Sakura Wars[a] is an Action role-playing dating sim video game developed and published by Sega for the PlayStation 4. The sixth mainline entry and a soft reboot of the Sakura Wars series, the game was released in 2019 in Asia and 2020 worldwide. It is the first Sakura Wars game not to be developed by Red Entertainment. The gameplay combines overlapping action role-playing, dating sim and visual novel elements. The base campaign was later expanded with downloadable content (DLC), adding further gameplay options such as additional costumes.

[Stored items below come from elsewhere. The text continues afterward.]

-- ==== Sys2Proof/Machine/LoadStore.lean ====
section
/-! DEFINITION. The load/store unit (43_load_store.md): the two common rules R161 and R167 and the eight
instructions. -/

namespace Sys2Proof.Machine

/-- LOAD(rd, rs1, imm, n, signed): the read takes place, and can fault, also when rd = 0; the address uses the
old x[rs1], also when rd = rs1 (43_load_store.md R161, R172). -/
def load (n : Nat) (signed : Bool) (rd rs1 : Reg) (imm : Word) (s : State) : Result :=
  match memRead s (effAddr s rs1 imm) n with
  | some v => .next (s.retire rd (loadValue n signed v) .sequential)
  | none => raise (.illegalMemoryAccess s.pc (effAddr s rs1 imm) n .load) s

/-- STORE(rs1, rs2, imm, n): no register is written; a store that faults writes no byte (43_load_store.md
R167, R172; 20_memory.md R59). -/
def store (n : Nat) (rs1 rs2 : Reg) (imm : Word) (s : State) : Result :=
  match memWrite s (effAddr s rs1 imm) n (s.x rs2) with
  | some s' => .next (s'.advance .sequential)
  | none => raise (.illegalMemoryAccess s.pc (effAddr s rs1 imm) n .store) s

def execLb (rd rs1 : Reg) (imm : Word) (s : State) : Result := load 1 true rd rs1 imm s
def execLh (rd rs1 : Reg) (imm : Word) (s : State) : Result := load 2 true rd rs1 imm s
def execLw (rd rs1 : Reg) (imm : Word) (s : State) : Result := load 4 true rd rs1 imm s
def execLbu (rd rs1 : Reg) (imm : Word) (s : State) : Result := load 1 false rd rs1 imm s
def execLhu (rd rs1 : Reg) (imm : Word) (s : State) : Result := load 2 false rd rs1 imm s

def execSb (rs1 rs2 : Reg) (imm : Word) (s : State) : Result := store 1 rs1 rs2 imm s
def execSh (rs1 rs2 : Reg) (imm : Word) (s : State) : Result := store 2 rs1 rs2 imm s
def execSw (rs1 rs2 : Reg) (imm : Word) (s : State) : Result := store 4 rs1 rs2 imm s

end Sys2Proof.Machine
end

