/-! ## The instruction cycle -/

/-- 40_decoder_and_cycle.md R95, R96: a Running core whose four bytes at the pc are in range and decode to i
does exactly what i does; Writeback and AdvancePC are in exec. -/
def Obligations.StepRunsTheDecodedInstruction : Prop :=
  ∀ (s : State) (i : Instr), s.status = .running → s.pc.toNat + 4 ≤ s.config.memSize →
    decode (s.wordAt s.pc.toNat) = .ok i → step s = exec i s

/-- 40_decoder_and_cycle.md R96, 60_exceptions.md R222, R226, R229: a fetch out of range faults, whatever
bytes lie there (decisions D3, D4, D18). -/
def Obligations.FetchOutOfRangeFaults : Prop :=
  ∀ s : State, s.status = .running → s.config.memSize < s.pc.toNat + 4 →
    ∃ t, step s = .fault (.raised (.illegalMemoryAccess s.pc s.pc 4 .fetch) t) ∧
      OnlyFaulted (.illegalMemoryAccess s.pc s.pc 4 .fetch) s t

/-- 60_exceptions.md R221, R226: an illegal word at the pc faults, recording the pc and the word (decisions D2,
D3, D18). -/
def Obligations.IllegalWordFaults : Prop :=
  ∀ (s : State) (e : Illegal), s.status = .running → s.pc.toNat + 4 ≤ s.config.memSize →
    decode (s.wordAt s.pc.toNat) = .error e →
    ∃ t, step s = .fault (.raised (.illegalInstruction s.pc (s.wordAt s.pc.toNat)) t) ∧
      OnlyFaulted (.illegalInstruction s.pc (s.wordAt s.pc.toNat)) s t

/-- 10_state.md R32 (decision D3): a core that is not Running takes no step, and reset makes it Running. -/
def Obligations.StoppedCoreHasNoStep : Prop :=
  ∀ s : State, s.status ≠ .running →
    step s = .fault (.notRunning s.status) ∧ s.coreReset.status = .running

/-- 60_exceptions.md R226, R228 (decision D3): whatever fault a step takes, only the status changes, the cause
carries the pc, and the faulted core takes no further step. -/
def Obligations.FaultsArePreciseAndFinal : Prop :=
  ∀ (s t : State) (c : Cause), step s = .fault (.raised c t) →
    s.status = .running ∧ OnlyFaulted c s t ∧ step t = .fault (.notRunning (.faulted c)) ∧
      ((∃ w, c = .illegalInstruction s.pc w) ∨ ∃ a n k, c = .illegalMemoryAccess s.pc a n k)

/-- 60_exceptions.md R220, R223, R224, R232: an instruction faults only by an access out of range of a load, a
store or the print call; every other instruction completes, and none is refused. -/
def Obligations.OnlyOutOfRangeAccessesFault : Prop :=
  ∀ (i : Instr) (s : State),
    (∃ t, exec i s = .next t) ∨
    ((i.isLoad = true ∨ i.isStore = true ∨ (i = .ecall ∧ s.x 17 = 64#32)) ∧
      ∃ a n k t, s.config.memSize < a.toNat + n ∧
        exec i s = .fault (.raised (.illegalMemoryAccess s.pc a n k) t))

/-! ## Rules about every step -/

/-- Every step keeps the invariant: Memory in canonical form inside [0, MEM_SIZE) and x[0]'s slot zero. -/
def Obligations.StepKeepsTheInvariant : Prop :=
  ∀ s t : State, s.inv = true → step s = .next t → t.inv = true

/-- The state after reset meets it. -/
def Obligations.ResetMeetsTheInvariant : Prop := State.reset.inv = true

/-- Every state a run reaches from a boot with any parameters and any canonical MEM_INIT inside Memory meets
the invariant, has those parameters still, and is not Faulted. A corollary for runs of StepKeepsTheInvariant and
ParametersNeverChange. The model's choices it rests on: the canonical form and the unread slot of x[0] (log 3,
20), the parameters held in State (log 1), a fault as an outcome of its own and no next state (log 4), no reset
inside a run (log 7). -/
def Obligations.EveryReachedStateMeetsTheInvariant : Prop :=
  ∀ (k : Config) (m : Memory) (t : State), m.wf = true → (∀ c ∈ m, c.1 < k.memSize) →
    Reaches (State.boot k m) t →
    t.inv = true ∧ t.config = k ∧ ∀ c, t.status ≠ .faulted c

/-- 10_state.md R27 (derived there): from an even pc every next pc is even. -/
def Obligations.EvenPcStaysEven : Prop :=
  ∀ s t : State, s.pc.toNat % 2 = 0 → step s = .next t → t.pc.toNat % 2 = 0

/-- 00_scope.md R5: no step changes RESET_PC or MEM_SIZE (log 1), and MEM_SIZE is from 1 to 2^32. -/
def Obligations.ParametersNeverChange : Prop :=
  ∀ s t : State, step s = .next t →
    t.config = s.config ∧ 1 ≤ t.config.memSize ∧ t.config.memSize ≤ 2 ^ 32

/-- 10_state.md R32, 40_decoder_and_cycle.md R99, 46_system.md R207: a step that changes the status or the trace
is an ECALL; the status becomes Exited(x[10]) by call 93 or Halted by call 0, and the trace grows by one event
by call 64. -/
def Obligations.OnlyEcallEndsTheRunOrPrints : Prop :=
  ∀ s t : State, step s = .next t →
    (t.status = .running ∧ t.trace = s.trace) ∨
    (s.wordAt s.pc.toNat = 0x00000073#32 ∧
      ((s.x 17 = 93#32 ∧ t.status = .exited (s.x 10) ∧ t.trace = s.trace) ∨
        (s.x 17 = 0#32 ∧ t.status = .halted ∧ t.trace = s.trace) ∨
        (s.x 17 = 64#32 ∧ t.status = .running ∧ ∃ e, t.trace = s.trace ++ [e])))

/-- 20_memory.md R40, 46_system.md R212: a step that is not a store leaves every byte of Memory. -/
def Obligations.OnlyStoresWriteMemory : Prop :=
  ∀ (s t : State) (i : Instr), step s = .next t → decode (s.wordAt s.pc.toNat) = .ok i →
    i.isStore = false → ∀ a, t.mem.byte a = s.mem.byte a

/-- 10_state.md R26, 40_decoder_and_cycle.md R97: only branches, JAL and JALR set the pc; every other step adds 4
modulo 2^32 (decision D6), or leaves it where the run ended. -/
def Obligations.OnlyTransfersSetThePc : Prop :=
  ∀ (s t : State) (i : Instr), step s = .next t → decode (s.wordAt s.pc.toNat) = .ok i →
    i.isTransfer = false →
    if t.status = .running then t.pc = s.pc + 4#32 else t.pc = s.pc

/-- 10_state.md R23, R24: a step writes at most one register, and never x[0]; branches, stores, ECALL and EBREAK
write none. -/
def Obligations.AtMostOneRegisterIsWritten : Prop :=
  ∀ (s t : State) (i : Instr), step s = .next t → decode (s.wordAt s.pc.toNat) = .ok i →
    (∃ rd, ∀ r, r ≠ rd → t.x r = s.x r) ∧ t.x 0 = 0#32 ∧
    ((i.isStore = true ∨ i = .ecall ∨ i = .ebreak ∨
        ∃ a b d, i = .beq a b d ∨ i = .bne a b d ∨ i = .blt a b d ∨ i = .bge a b d ∨
          i = .bltu a b d ∨ i = .bgeu a b d) →
      ∀ r, t.x r = s.x r)

/-- 10_state.md R21: x[0] reads as zero and a write to it changes nothing; any other register reads back what
was written and leaves the rest. -/
def Obligations.RegisterZeroIsHardwired : Prop :=
  ∀ (s : State) (r : Reg) (v : Word),
    s.x 0 = 0#32 ∧ s.setX 0 v = s ∧ (r ≠ 0 → (s.setX r v).x r = v) ∧
      ∀ q, q ≠ r → (s.setX r v).x q = s.x q

/-- 10_state.md R34: the core never reads the print trace: from a state with another trace the step does the
same, appending the same events. -/
def Obligations.TheTraceIsNeverRead : Prop :=
  ∀ (s t : State) (tr : List PrintEvent), step s = .next t →
    ∃ es, es.length ≤ 1 ∧ t.trace = s.trace ++ es ∧
      step { s with trace := tr } = .next { t with trace := tr ++ es }

/-! ## ALU (41_alu.md) -/

/-- 41_alu.md R110: ADD, ADDI and SUB keep the low 32 bits of the sum or difference and never trap; the result
is the right one under the signed and under the unsigned reading whenever the true result fits. -/
def Obligations.AddAndSubtractWrap : Prop :=
  ∀ (s : State) (rd rs1 rs2 : Reg) (imm : Word),
    (∃ t, exec (.add rd rs1 rs2) s = .next t ∧
      OnlyRegister rd (BitVec.ofNat 32 ((s.x rs1).toNat + (s.x rs2).toNat)) (s.pc + 4#32) s t) ∧
    (∃ t, exec (.addi rd rs1 imm) s = .next t ∧
      OnlyRegister rd (BitVec.ofNat 32 ((s.x rs1).toNat + imm.toNat)) (s.pc + 4#32) s t) ∧
    (∃ t, exec (.sub rd rs1 rs2) s = .next t ∧
      OnlyRegister rd (BitVec.ofNat 32 ((s.x rs1).toNat + (~~~ (s.x rs2)).toNat + 1)) (s.pc + 4#32) s t ∧
      OnlyRegister rd (BitVec.ofInt 32 ((s.x rs1).toNat - (s.x rs2).toNat)) (s.pc + 4#32) s t) ∧
    ∀ a b : Word,
      (-2 ^ 31 ≤ a.toInt + b.toInt → a.toInt + b.toInt < 2 ^ 31 →
        (BitVec.ofNat 32 (a.toNat + b.toNat)).toInt = a.toInt + b.toInt) ∧
      (-2 ^ 31 ≤ a.toInt - b.toInt → a.toInt - b.toInt < 2 ^ 31 →
        (BitVec.ofInt 32 ((a.toNat : Int) - b.toNat)).toInt = a.toInt - b.toInt) ∧
      (a.toNat + b.toNat < 2 ^ 32 →
        (BitVec.ofNat 32 (a.toNat + b.toNat)).toNat = a.toNat + b.toNat) ∧
      (b.toNat ≤ a.toNat →
        (BitVec.ofInt 32 ((a.toNat : Int) - b.toNat)).toNat = a.toNat - b.toNat)

/-- 41_alu.md R111: bit k of the result is the AND, OR or exclusive OR of bit k of the operands. -/
def Obligations.LogicIsBitwise : Prop :=
  ∀ (s : State) (rd rs1 rs2 : Reg) (imm : Word),
    (∃ t v, exec (.and rd rs1 rs2) s = .next t ∧ OnlyRegister rd v (s.pc + 4#32) s t ∧
      ∀ k < 32, v.getLsbD k = ((s.x rs1).getLsbD k && (s.x rs2).getLsbD k)) ∧
    (∃ t v, exec (.or rd rs1 rs2) s = .next t ∧ OnlyRegister rd v (s.pc + 4#32) s t ∧
      ∀ k < 32, v.getLsbD k = ((s.x rs1).getLsbD k || (s.x rs2).getLsbD k)) ∧
    (∃ t v, exec (.xor rd rs1 rs2) s = .next t ∧ OnlyRegister rd v (s.pc + 4#32) s t ∧
      ∀ k < 32, v.getLsbD k = ((s.x rs1).getLsbD k ^^ (s.x rs2).getLsbD k)) ∧
    (∃ t v, exec (.andi rd rs1 imm) s = .next t ∧ OnlyRegister rd v (s.pc + 4#32) s t ∧
      ∀ k < 32, v.getLsbD k = ((s.x rs1).getLsbD k && imm.getLsbD k)) ∧
    (∃ t v, exec (.ori rd rs1 imm) s = .next t ∧ OnlyRegister rd v (s.pc + 4#32) s t ∧
      ∀ k < 32, v.getLsbD k = ((s.x rs1).getLsbD k || imm.getLsbD k)) ∧
    (∃ t v, exec (.xori rd rs1 imm) s = .next t ∧ OnlyRegister rd v (s.pc + 4#32) s t ∧
      ∀ k < 32, v.getLsbD k = ((s.x rs1).getLsbD k ^^ imm.getLsbD k))

/-- 41_alu.md R112: with n the amount's low five bits, a left shift gives u * 2^n modulo 2^32, a logical right
shift floor(u / 2^n), an arithmetic one floor(s / 2^n), that is the value moved down by n with its top n bits
copies of the sign; a shift-immediate's n is w[24:20], the low five bits of the decoder's immediate. -/
def Obligations.ShiftsMaskTheAmountToFiveBits : Prop :=
  (∀ (s : State) (rd rs1 rs2 : Reg) (shamt : BitVec 5),
    (∃ t, exec (.sll rd rs1 rs2) s = .next t ∧
      OnlyRegister rd (BitVec.ofNat 32 ((s.x rs1).toNat * 2 ^ ((s.x rs2).toNat % 32)))
        (s.pc + 4#32) s t) ∧
    (∃ t, exec (.srl rd rs1 rs2) s = .next t ∧
      OnlyRegister rd (BitVec.ofNat 32 ((s.x rs1).toNat / 2 ^ ((s.x rs2).toNat % 32)))
        (s.pc + 4#32) s t) ∧
    (∃ t, exec (.sra rd rs1 rs2) s = .next t ∧
      OnlyRegister rd (BitVec.ofInt 32 ((s.x rs1).toInt / 2 ^ ((s.x rs2).toNat % 32)))
        (s.pc + 4#32) s t) ∧
    (∃ t, exec (.slli rd rs1 shamt) s = .next t ∧
      OnlyRegister rd (BitVec.ofNat 32 ((s.x rs1).toNat * 2 ^ shamt.toNat)) (s.pc + 4#32) s t) ∧
    (∃ t, exec (.srli rd rs1 shamt) s = .next t ∧
      OnlyRegister rd (BitVec.ofNat 32 ((s.x rs1).toNat / 2 ^ shamt.toNat)) (s.pc + 4#32) s t) ∧
    (∃ t, exec (.srai rd rs1 shamt) s = .next t ∧
      OnlyRegister rd (BitVec.ofInt 32 ((s.x rs1).toInt / 2 ^ shamt.toNat)) (s.pc + 4#32) s t)) ∧
  (∀ (v : Word) (n k : Nat), n < 32 → k < 32 →
    (BitVec.ofInt 32 (v.toInt / 2 ^ n)).getLsbD k =
      if k + n < 32 then v.getLsbD (k + n) else v.getLsbD 31) ∧
  ∀ w : Word, (immI w).toNat % 32 = w.toNat / 2 ^ 20 % 32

The game takes place in a fictionalised version of the Taishō period in 1940, where the World Luxury Operatic Federation fights against those who threaten peace around the world. Naval captain Seijuro Kamiyama is transferred to Tokyo, where he must lead the struggling Imperial Combat Revue through a worldwide tournament of Combat Revues and fight the demons once again.

Development of Sakura Wars began in 2016 after a positive fan response at that year's Sega Fes convention. A combination of new and returning staff were involved in development; these include veteran Sega producer Tetsu Katano, director Tetsuya Otsubo, scenario director Takaharu Terada, music composer Kohei Tanaka, story writer Jiro Ishii, and scenario writer Takaaki Suzuki. Manga artist Tite Kubo designed the main cast, while guest artists handled the supporting cast. The cinematics were produced by Sanzigen. The game was announced at Sega Fes 2018. It is the first mainline entry in the series since Sakura Wars: So Long, My Love (2005). A manga adaptation is running in Young Jump. An anime television series sequel produced by Sanzigen premiered on April 3, 2020. Gameplay-based DLC was released between 2019 and 2020. Upon release, Sakura Wars received mixed reviews, praising the game for being welcoming to new players as well as for its mix of tactical and story-based gameplay, but criticising it for some story elements.

Gameplay[edit]

An example of how the LIPS system is used in the game. In this shot, Kamiyama is being consulted by the rest of the Flower Division on how they can improve their acting.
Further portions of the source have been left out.